From: Xiaoyao Li <xiaoyao.li@intel.com>
To: Jim Mattson <jmattson@google.com>
Cc: Paolo Bonzini <pbonzini@redhat.com>,
Chenyi Qiang <chenyi.qiang@intel.com>,
Sean Christopherson <seanjc@google.com>,
Vitaly Kuznetsov <vkuznets@redhat.com>,
Wanpeng Li <wanpengli@tencent.com>,
Joerg Roedel <joro@8bytes.org>,
kvm@vger.kernel.org, linux-kernel@vger.kernel.org
Subject: Re: [PATCH v3] KVM: VMX: Enable Notify VM exit
Date: Tue, 1 Mar 2022 09:40:55 +0800 [thread overview]
Message-ID: <1cca344e-1c2d-8ebf-87ae-d9298a73306a@intel.com> (raw)
In-Reply-To: <CALMp9eQj4Xr9VAdHw4BfPEskQYptEYYHRrpmFfVU1TCQJmHwug@mail.gmail.com>
On 2/28/2022 10:30 PM, Jim Mattson wrote:
> On Sun, Feb 27, 2022 at 11:10 PM Xiaoyao Li <xiaoyao.li@intel.com> wrote:
>>
>> On 2/26/2022 10:24 PM, Jim Mattson wrote:
>>> On Fri, Feb 25, 2022 at 10:24 PM Xiaoyao Li <xiaoyao.li@intel.com> wrote:
>>>>
>>>> On 2/26/2022 12:53 PM, Jim Mattson wrote:
>>>>> On Fri, Feb 25, 2022 at 8:25 PM Jim Mattson <jmattson@google.com> wrote:
>>>>>>
>>>>>> On Fri, Feb 25, 2022 at 8:07 PM Xiaoyao Li <xiaoyao.li@intel.com> wrote:
>>>>>>>
>>>>>>> On 2/25/2022 11:13 PM, Paolo Bonzini wrote:
>>>>>>>> On 2/25/22 16:12, Xiaoyao Li wrote:
>>>>>>>>>>>>
>>>>>>>>>>>
>>>>>>>>>>> I don't like the idea of making things up without notifying userspace
>>>>>>>>>>> that this is fictional.
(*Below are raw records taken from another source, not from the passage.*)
/-- Lane k's equaliser goes to other taps, as far as LNx_ADAPT lets it. -/
def moveTaps (p : Port) (k new : Nat) (s : Chip) : Chip :=
  s.setFld (eqF p k) (eqWord (s.flag (F.LN_ADAPT_DFE_EN p.ix)) (s.flag (F.LN_ADAPT_CTLE_AUTO p.ix)) (s.fld (eqF p k)) new)

/-- The taps a lane's adaptation starts from: the last-good ones since PORST_N, or the factory cal values (R285). -/
def Chip.startTaps (s : Chip) (p : Port) (k : Nat) : Nat :=
  (nth none (s.lane p).lastGood k).getD (regReset (eqF p k).addr).toNat

/-- The lanes of a mask, 0 to 3. -/
def lanesOf (mask : Nat) : List Nat := (List.range 4).filter mask.testBit

/-- The lanes of a widening partner that the receiver brings up: requested in NMASK, not active yet (R288). -/
def Chip.newLanes (s : Chip) (p : Port) : Nat :=
  if s.trained p then bits ((s.lane p).partnerNmask &&& (15 - s.fld (F.LN_STAT_LMASK_RX p.ix))) 3 0 else 0

/-- LANE_ACQUIRE_DONE (R281, R285, R288): the lanes that carry signal are block-locked, and their adaptation starts. -/
def acquireDone (p : Port) (lanes : Nat) (s : Chip) : Chip :=
  let more := lanes &&& s.newLanes p
  if s.lnState p = 1 && lanes != 0 then
    forAll (lanesOf lanes) (fun k s => moveTaps p k (s.startTaps p k) s) (setLnState p 2 (s.setFld (F.LN_STAT_LANE_LOCK p.ix) lanes))
  else if more != 0 then
    let s1 := s.setFld (F.LN_STAT_LANE_LOCK p.ix) (s.fld (F.LN_STAT_LANE_LOCK p.ix) ||| more)
    forAll (lanesOf more) (fun k s => moveTaps p k (s.startTaps p k) s) (s1.setLane p { s1.lane p with wide := 1 })
  else s

/-- The microseconds that ADAPT lasts, from the end of ACQUIRE to LANE_ADAPT_DONE (R285, R297): ADAPT_US between 20 and 1,000. -/
def Chip.adaptUs (s : Chip) (p : Port) : Nat := max 20 (min 1000 (s.fld (F.LN_CFG_ADAPT_US p.ix)))

/-- The locked lanes of a mask hold the taps their adaptation reached (R285). -/
def holdTaps (p : Port) (mask : Nat) (eqs : List EqTaps) (s : Chip) : Chip :=
  forAll ((List.range 4).zip eqs) (fun x s =>
    if (mask &&& s.fld (F.LN_STAT_LANE_LOCK p.ix)).testBit x.1 then moveTaps p x.1 (tapsWord x.2) s else s) s

/-- LANE_ADAPT_DONE (R285, R288). -/
def adaptDone (p : Port) (eqs : List EqTaps) (s : Chip) : Chip :=
  if s.lnState p = 2 then setLnState p 3 (holdTaps p 15 eqs s)
  else if (s.lane p).wide = 1 && s.newLanes p != 0 then
    holdTaps p (s.newLanes p) eqs (s.setLane p { s.lane p with wide := 2 })
  else s

/-- In TRAINED, adaptation goes on in every lane that is not frozen (R285): where it stands at a tick is open. -/
def adaptLanes (p : Port) (s : Chip) : Chip :=
  if !s.trained p then s
  else forAll (lanesOf (s.lane p).rxok) (fun k s =>
    if (s.laneOne p k).frozen then s
    else
      let (v, t) := s.drawFree
      moveTaps p k (v.toNat % 2 ^ 32) t) s

/-- RNx_FWD (R321). -/
def Chip.forwardLatency (s : Chip) (p : Port) : Nat :=
  4096 + (if s.flag (F.LN_STAT_FALLBACK p.ix) then 1048 else 419) + s.fld (F.LN_LAT_TX p.ix)

/-- A port in TRAINED faces a neighbour (R281): its TIME exchanges start (R326). -/
def linkUp (p : Port) (s : Chip) : Chip :=
  let s1 := s.setExch p { s.exch p with ticks := some 0 }
  raise (EV.LN_LINK_UP p) (s1.bump (F.LN_TRAIN_CNT_COUNT p.ix))

/-- A lead above 64 ns (R282). -/
def Chip.leadTooLong (s : Chip) (p : Port) (u : Nat) : Bool :=
  decide ((if s.flag (F.LN_STAT_FALLBACK p.ix) then 660 else 1650) < u)

/-- Lanes of a mask are deskewed by their leads (R282). -/
def deskew (p : Port) (mask : Nat) (leads : List Nat) (s : Chip) : Chip :=
  forAll ((List.range 4).zip leads) (fun x s => if mask.testBit x.1 then s.setFld (skewF p x.1) x.2 else s) s

/-- The port returns to ACQUIRE after a loss (R283). -/
def reacquire (p : Port) (s : Chip) : Chip :=
  let st := s.lnState p
  if st = 4 then startTraining p s else if st = 2 || st = 3 then setLnState p 1 s else s

/-- The lane is active in the receive direction of the port. -/
def Chip.rxLane (s : Chip) (p : Port) (k : Nat) : Bool :=
  (s.fld (F.LN_STAT_LMASK_RX p.ix)).testBit k || s.fld (F.LN_STAT_LMASK_RX p.ix) == 0

/-- The lanes active in the receive direction; all, before an AM named them. -/
def Chip.rxMask (s : Chip) (p : Port) : Nat :=
  if s.fld (F.LN_STAT_LMASK_RX p.ix) = 0 then 15 else s.fld (F.LN_STAT_LMASK_RX p.ix)

/-- The lanes outside a mask power down (R281, R288). -/
def keepLanes (p : Port) (mask : Nat) (s : Chip) : Chip :=
  let s1 := s.setFld (F.LN_STAT_LANE_LOCK p.ix) (s.fld (F.LN_STAT_LANE_LOCK p.ix) &&& mask)
  s1.setLane p { s1.lane p with rxok := (s1.lane p).rxok &&& mask }

/-- The lanes of a widening partner are deskewed against lane 0, or fail it (R282, R288). -/
def wideDone (p : Port) (leads : List Nat) (s : Chip) : Chip :=
  let new := s.newLanes p &&& s.fld (F.LN_STAT_LANE_LOCK p.ix)
  if (lanesOf new).any fun k => s.leadTooLong p (nth 0 leads k) then
    reacquire p (raise (EV.LN_DESKEW_FAIL p) (s.bump (F.LN_DESKEW_ERR_COUNT p.ix)))
  else
    let s1 := deskew p new leads s
    s1.setLane p { s1.lane p with rxok := (s1.lane p).rxok ||| new, wide := 0 }

/-- LANE_ALIGN_DONE (R281, R282, R288, R321): a lead above 64 ns fails deskew; otherwise the port is TRAINED, with the lanes of lane 0's
LMASK. -/
def alignDone (p : Port) (leads : List Nat) (tx rx : Nat) (s : Chip) : Chip :=
  if s.lnState p != 3 then (if s.newLanes p != 0 && (s.lane p).wide = 2 then wideDone p leads s else s)
  else if leads.any (s.leadTooLong p) then
    raise (EV.LN_DESKEW_FAIL p) (setLnState p 1 (s.bump (F.LN_DESKEW_ERR_COUNT p.ix)))
  else
    let s1 := deskew p 15 leads (keepLanes p (s.rxMask p) s)
    let s2 := (s1.setFld (F.LN_LAT_TX p.ix) tx).setFld (F.LN_LAT_RX p.ix) rx
    let s3 := setLnState p 4 (s2.setFld (F.RN_FWD_FTU p.ix) (s2.forwardLatency p))
    let s4 := s3.setLane p { s3.lane p with
      rxok := s3.fld (F.LN_STAT_LANE_LOCK p.ix), lanes := (s3.lane p).lanes.map fun (x : LaneOne) => { LaneOne.rest with frozen := x.frozen } }
    let s5 := s4.setPort p { s4.port p with usableAll := false }
    if s5.flag (F.LN_STAT_LOCAL p.ix) then s5 else linkUp p s5

/-- LANE_SIGNAL_LOSS (R283): the lane's lock goes, over its crossing (R422); a lane of LMASK takes the port out of TRAINED. -/
def signalLoss (p : Port) (k : Nat) (s : Chip) : Chip :=
  let s1 := keepLanes p (15 - 2 ^ k) (cond ((s.fld (F.LN_STAT_LANE_LOCK p.ix)).testBit k) (crossState p) s)
  if s.rxLane p k then reacquire p s1 else s1

/-- HIBER (R283). -/
def hiberLoss (p : Port) (s : Chip) : Chip :=
  if s.trained p then reacquire p (raise (EV.LN_HIBER p) (s.bump (F.LN_LOSS_CNT_HIBER p.ix))) else s

/-- The rate of a port, true for fall-back: a change raises FALLBACK (R284). -/
def setRate (p : Port) (v : Bool) (s : Chip) : Chip :=
  if s.flag (F.LN_STAT_FALLBACK p.ix) = v then s else raise (EV.LN_FALLBACK p) (s.setFlag (F.LN_STAT_FALLBACK p.ix) v)

/-- FALLBACK (R284): three failures to train change the rate, once until a RETRAIN. -/
def fallBack (p : Port) (s : Chip) : Chip :=
  let st := s.lnState p
  if s.flag (F.LN_CFG_FALLBACK_EN p.ix) && !(s.lane p).rateHeld && decide (1 ≤ st) && decide (st ≤ 3) then
    setRate p (!s.flag (F.LN_STAT_FALLBACK p.ix)) (setLnState p 1 (s.setLane p { s.lane p with rateHeld := true }))
  else s

/-- ADAPT_FREEZE (R286): the window that showed it is over. -/
def adaptFreeze (p : Port) (k : Nat) (s : Chip) : Chip :=
  let x := s.laneOne p k
  if (s.lnState p = 2 || s.trained p) && !x.frozen then
    let s1 := setLine p k { s.lineOf p k with slots := 0, toggles := 0 } (setLaneOne p k { x with frozen := true } s)
    raise (EV.LN_ADAPT_FREEZE p) (s1.bump (freezeF p k))
  else s

/-- The current taps become the last-good taps, and EW the last-good EW (R285, R287). -/
def saveTaps (p : Port) (k ew : Nat) (s : Chip) : Chip :=
  let s1 := s.setLane p { s.lane p with lastGood := (s.lane p).lastGood.set k (some (s.fld (eqF p k))) }
  (s1.setFld (lkgF p k) (s1.fld (eqF p k))).setFld (lgF p k) ew

/-- BELVEDERE_SCAN (R287): a scan of a lane completes. -/
def belvedere (p : Port) (k ew eh : Nat) (s : Chip) : Chip :=
  if !s.trained p || !s.rxLane p k then s
  else
    let x := s.laneOne p k
    let lg := s.fld (lgF p k)
    let s0 := (s.setFld (ewF p k) ew).setFld (ehF p k) eh
    let low := decide (ew < s.fld (F.LN_ADAPT_EW_MIN p.ix))
    let eye := fun (b : Bool) (s : Chip) => if b then raise (EV.LN_EYE_LOW p) s else s
    if !x.scanned then eye low (setLaneOne p k { x with scanned := true, fell := false } (saveTaps p k ew s0))
    else if 4 * lg ≤ 5 * ew then
      eye low (setLaneOne p k { x with fell := false } (if x.frozen then s0 else saveTaps p k ew s0))
    else if x.fell then
      eye true (setLaneOne p k { x with fell := false } (saveTaps p k ew s0))
    else
      let s1 := setLaneOne p k { x with fell := true } s0
      eye low (if s.flag (F.LN_ADAPT_RESTORE_EN p.ix) then
          raise (EV.LN_TAP_RESTORE p) ((s1.setFld (eqF p k) (eqWord (s1.flag (F.LN_ADAPT_DFE_EN p.ix)) true 0 (s1.fld (lkgF p k)))).bump (restoreF p k))
        else s1)

/-! ### Lane modes (R288) -/

/-- MODE of LANE_CTL at its tick. -/
def setMode (p : Port) (m : Nat) (s : Chip) : Chip :=
  let x := s.lane p
  let tx := s.fld (F.LN_STAT_LMASK_TX p.ix)
  let want := modeMask m
  let busy := tx != want
  (s.setLane p { x with mode := m, nmask := want, narrowing := busy && want == 1 }).setFlag (F.LN_STAT_MODE_BUSY p.ix) busy

/-- LANE_NARROW: lane 0 alone from this AM on. -/
def laneNarrow (p : Port) (s : Chip) : Chip :=
  let x := s.lane p
  if s.trained p && x.narrowing then
    ((s.setLane p { x with narrowing := false }).setFld (F.LN_STAT_LMASK_TX p.ix) 1).setFlag (F.LN_STAT_MODE_BUSY p.ix) false
  else s

/-- LANE_WIDEN: RXOK covers NMASK. -/
def laneWiden (p : Port) (s : Chip) : Chip :=
  if s.widening p && s.fld (F.LN_STAT_RXOK_PART p.ix) == 15 then
    (s.setFld (F.LN_STAT_LMASK_TX p.ix) 15).setFlag (F.LN_STAT_MODE_BUSY p.ix) false
  else s

/-- MODE_TIMEOUT. -/
def modeTimeout (p : Port) (s : Chip) : Chip :=
  if s.widening p then
    raise (EV.LN_MODE_TIMEOUT p) ((s.setLane p { s.lane p with nmask := 1 }).setFlag (F.LN_STAT_MODE_BUSY p.ix) false)
  else s

/-! ### Alignment markers (R279, R280, R294, R295) -/

/-- GAP of a port whose neighbour has address `src` (R294). -/
def Chip.gapOf (s : Chip) (p : Port) (src : Nat) : Nat :=
  let a := s.addr
  let g :=
    if s.flag (F.LN_STAT_LOCAL p.ix) then 0
    else match p with
      | .west => if src < a then a - src - 1 else 7
      | .east => if a < src then src - a - 1
          else if src = 0 && decide (a ≤ s.fld (F.LN_CFG_LAST 0)) then s.fld (F.LN_CFG_LAST 0) - a else 7
  min 7 g

/-- GAP is derived again; 3 to 6 raises BYPASS_LIMIT. -/
def deriveGap (p : Port) (s : Chip) : Chip :=
  let g := if (s.lane p).hasNbr then s.gapOf p (s.fld (F.LN_STAT_NBR_ADDR p.ix)) else 7
  let s1 := s.setFld (F.LN_STAT_GAP p.ix) g
  if 3 ≤ g && g ≤ 6 && g != s.fld (F.LN_STAT_GAP p.ix) then raise (EV.LN_BYPASS_LIMIT p) s1 else s1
How is my customer running nested VMs supposed
>>>>>>>>>>> to know that L2 didn't actually shutdown, but L0 killed it because the
>>>>>>>>>>> notify window was exceeded? If this information isn't reported to
>>>>>>>>>>> userspace, I have no way of getting the information to the customer.
>>>>>>>>>>
>>>>>>>>>> Then, maybe a dedicated software define VM exit for it instead of
>>>>>>>>>> reusing triple fault?
>>>>>>>>>>
>>>>>>>>>
>>>>>>>>> Second thought, we can even just return Notify VM exit to L1 to tell
>>>>>>>>> L2 causes Notify VM exit, even thought Notify VM exit is not exposed
>>>>>>>>> to L1.
>>>>>>>>
>>>>>>>> That might cause NULL pointer dereferences or other nasty occurrences.
>>>>>>>
>>>>>>> IMO, a well written VMM (in L1) should handle it correctly.
>>>>>>>
>>>>>>> L0 KVM reports no Notify VM Exit support to L1, so L1 runs without
>>>>>>> setting Notify VM exit. If a L2 causes notify_vm_exit with
>>>>>>> invalid_vm_context, L0 just reflects it to L1. In L1's view, there is no
>>>>>>> support of Notify VM Exit from VMX MSR capability. Following L1 handler
>>>>>>> is possible:
>>>>>>>
>>>>>>> a) if (notify_vm_exit available & notify_vm_exit enabled) {
>>>>>>> handle in b)
>>>>>>> } else {
>>>>>>> report unexpected vm exit reason to userspace;
>>>>>>> }
>>>>>>>
>>>>>>> b) similar handler like we implement in KVM:
>>>>>>> if (!vm_context_invalid)
>>>>>>> re-enter guest;
>>>>>>> else
>>>>>>> report to userspace;
>>>>>>>
>>>>>>> c) no Notify VM Exit related code (e.g. old KVM), it's treated as
>>>>>>> unsupported exit reason
>>>>>>>
>>>>>>> As long as it belongs to any case above, I think L1 can handle it
>>>>>>> correctly. Any nasty occurrence should be caused by incorrect handler in
>>>>>>> L1 VMM, in my opinion.
>>>>>>
>>>>>> Please test some common hypervisors (e.g. ESXi and Hyper-V).
>>>>>
>>>>> I took a look at KVM in Linux v4.9 (one of our more popular guests),
>>>>> and it will not handle this case well:
>>>>>
>>>>> if (exit_reason < kvm_vmx_max_exit_handlers
>>>>> && kvm_vmx_exit_handlers[exit_reason])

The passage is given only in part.